Ex-White House aide says Trump trying to silence her
NEW YORK — Former White House aide Omarosa Manigault Newman declared Tuesday that she “will not be silenced” by President Donald Trump, remaining defiant as her public feud with her former boss appeared to shift to a possible legal battle.
In an interview with The Associated Press, Manigault Newman, who is promoting her new book about her time in Trump’s orbit, said she believes the president’s campaign is trying to keep her from telling her story. She commented just hours after Trump’s campaign announced it was filing an arbitration action against her, alleging violations of a secrecy agreement she signed.
“I will not be intimidated,” she told the AP. “I’m not going to be bullied by Donald Trump.”
She referenced Trump’s history of suing his opponents in an attempt to get them to back off, saying, “He’s afraid of what I will share.”
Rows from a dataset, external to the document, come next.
/-- Settles O58, rule by rule of chapter 17. -/
theorem mirrorEvents : Obligations.MirrorEvents := fun _ =>
  ⟨fun _ => stateTransferStart_starts,
    fun hs => ⟨stateTransferDone_inStep hs, frameReplay_begins hs, fun _ _ => digestCompare_diverges hs,
      fun _ => summaryTimeout_diverges hs, mirrorHeartbeatLoss_triggers hs, fun _ _ => tlockSet_locks hs,
      fun _ _ => tlockClear_unlocks hs, fun _ => switchoverB1_takes hs⟩,
    fun _ => switchoverB2_primary,
    fun ho hm hk hp hr => ⟨fun _ => mirrorSwitch_triggers ho hm hk hp hr, mirrorXferReq_asks ho hm hk hp hr⟩,
    fun _ hp hr hm hst ht => ⟨mirrorRoleDecision_primary hp hr hm hst ht, mirrorRoleDecision_standby hp hr hm hst ht⟩,
    fun ha hodd hr hp _ => sideConflictResolve_stays ha hodd hr hp, fun _ => msyncIRise_restarts⟩

end Sys2Proof.Machine
end

section
/-!
PROOFS. Proof runs, the event counters and the field ring.
-/

namespace Sys2Proof.Machine

/-! ### What a scheduled run keeps as it takes its first step -/

/-- Whether a run is under way, whether it is a scheduled one, and when the next is due. -/
def runKind (s : State) : Bool × Bool × Option Nat := (s.proof.running, s.proof.sched, s.proof.due)

theorem runKind_feedConv : ∀ (l : List Nat) (s : State), runKind (feedConv l s) = runKind s
  | [], _ => rfl
  | ch :: r, s => by
    unfold feedConv
    split
    · rfl
    · have h : keep (parts [.conv]) (useReserve 3 0 2 (arbRequest (tickNo s) ch none s)) = keep (parts [.conv]) s := by simp
      have hk := kept_of_keep runKind (fun _ => rfl) h
      dsimp only
      generalize useReserve 3 0 2 (arbRequest (tickNo s) ch none s) = y at hk ⊢
      exact (runKind_feedConv r _).trans hk

theorem runKind_feedHeads : ∀ (l : List Nat) (s : State), runKind (feedHeads l s) = runKind s
  | [], _ => rfl
  | id :: r, s => by
    have h : keep (parts [.clients, .store]) (submitCmd id 1 (!admitted s id) [0, 0, 0, 0] s).1 =
        keep (parts [.clients, .store]) s := by simp
    have hk := kept_of_keep runKind (fun _ => rfl) h
    unfold feedHeads
    split
    · rfl
    · split
      next hu =>
        rw [hu] at hk
        split
        · exact hk
        · exact (runKind_feedHeads r _).trans hk

theorem runKind_feedChirps (l : List Nat) (s : State) : runKind (feedChirps l s) = runKind s := by
  fun_cases feedChirps l s with
  | case2 k r s t ht hd =>
    have h (u : State) : keep (parts []) (chirp k true u) = keep (parts []) u := by simp
    exact (kept_of_keep (w := parts []) runKind (fun _ => rfl) (h _)).trans rfl
  | case1 | case3 | case4 => rfl

theorem runKind_proofFeed (s : State) : runKind (proofFeed s) = runKind s := by
  unfold proofFeed
  split
  · split
    · exact runKind_feedChirps _ _
    · exact runKind_feedConv _ _
    · exact runKind_feedHeads _ _
    · rfl
  · rfl

theorem runKind_beginStep (k : Nat) (s : State) : runKind (beginStep k s) = runKind s := by
  unfold beginStep
  dsimp only
  split
  · rfl
  · exact runKind_proofFeed _
  · rfl
  · exact runKind_proofFeed _
  · rfl

/-- The record of the runs as a step's end leaves it. -/
def endedProof (s : State) (k out tested : Nat) (fails : List (Nat × Half)) : Proof :=
  let p := s.proof
  { p with
    step := k, stepAt := none, mask := setBit p.mask k false
    pass := setBit p.pass k (out == 0), fail := setBit p.fail k (out == 1), skip := setBit p.skip k (out == 2)
    res := tblSet (fun _ => StepRes.blank) p.res k { out := out, tested := tested, failed := fails.length }
    dur := tblSet (fun _ => (0 : Word)) p.dur k (BitVec.ofNat 32 (match p.stepAt with | some t => (now s - t) / ms | none => 0))
    tested := 0, fails := [], inj := [], injIn := [], injDone := [], heads := [], headsLeft := [] }

/-- A step's end writes the record of the runs; the rest is reports and the operation's records. -/
theorem keep_endStep_ended (k out tested : Nat) (fails : List (Nat × Half)) (s : State) :
    keep (parts [.host]) (endStep k out tested fails s) =
      keep (parts [.host]) { s with proof := endedProof s k out tested fails } := by
  have hf (g : State → Nat × Half → State) (hg : ∀ u a, keep (parts [.host]) (g u a) = keep (parts [.host]) u)
      (u : State) : keep (parts [.host]) (fails.foldl g u) = keep (parts [.host]) u := foldl_kept _ hg fails u
  unfold endStep
  extract_lets p dur s1 s2 s3 s4
  rw [hf _ (fun u a => by simp)]
  have h3 : keep (parts [.host]) s3 = keep (parts [.host]) s2 := by
    simp only [s3]
    split <;> simp
  have h2 : keep (parts [.host]) s2 = keep (parts [.host]) s1 := hf _ (fun u a => by simp) _
  have h4 : keep (parts [.host]) s4 = keep (parts [.host]) s3 := by simp [s4]
  rw [h4, h3, h2]
  rfl

/-- An absent step of a scheduled run makes no record: it leaves the operation alone. -/
theorem endStep_absent_op {s : State} (hs : s.proof.sched = true) (k : Nat) : (endStep k 2 0 [] s).host.op = s.host.op := by
  unfold endStep
  extract_lets p dur s1 s2 s3 s4
  have h4 : s4 = s1 := if_pos (by
    change (s.proof.sched || _) = true
    rw [hs, Bool.true_or])
  change s4.host.op = _
  rw [h4]

theorem runKind_proofGo : ∀ (l : List Nat) (s : State), s.proof.sched = true →
    runKind (proofGo l s) = runKind s ∧ (proofGo l s).host.op = s.host.op
  | [], _, _ => ⟨rfl, rfl⟩
  | k :: r, s, hs => by
    unfold proofGo
    split
    · exact runKind_proofGo r s hs
    · split
      · have hk : runKind (endStep k 2 0 [] s) = runKind s :=
          (kept_of_keep (w := parts [.host]) runKind (fun _ => rfl) (keep_endStep_ended k 2 0 [] s)).trans rfl
        obtain ⟨h1, h2⟩ := runKind_proofGo r (endStep k 2 0 [] s) ((congrArg (·.2.1) hk).trans hs)
        exact ⟨h1.trans hk, h2.trans (endStep_absent_op hs k)⟩
      · have h : keep (parts [.clients, .conv, .store, .proof]) (beginStep k s) =
            keep (parts [.clients, .conv, .store, .proof]) s := by simp
        exact ⟨runKind_beginStep k s, kept_of_keep (·.host.op) (fun _ => rfl) h⟩

/-- A scheduled run, started, is under way whatever its mask: it ends by a command of its own. -/
theorem proofStart_scheduled (mask : Nat) (s : State) : runKind (proofStart true mask s) = (true, true, s.proof.due) ∧
    (proofStart true mask s).host.op = s.host.op :=
  runKind_proofGo (List.range 8) _ rfl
Still, the former reality TV star-turned-political aide declined to answer several questions about her experiences during her year as the highest-ranking African-American aide in Trump’s White House, citing the arbitration action. She said she’d been interviewed by special counsel Robert Mueller’s office, but would not discuss details.
But Manigault Newman insisted she pushed for diversity at the White House, which currently has no African-American in a senior role following her departure.
Manigault Newman continued to unleash scathing criticism of the 72-year-old Trump, saying he’s in mental decline and unfit to be president, and is intentionally sowing racial division. She accused him of using his rowdy political rallies to divide, even suggesting Trump is promoting violence.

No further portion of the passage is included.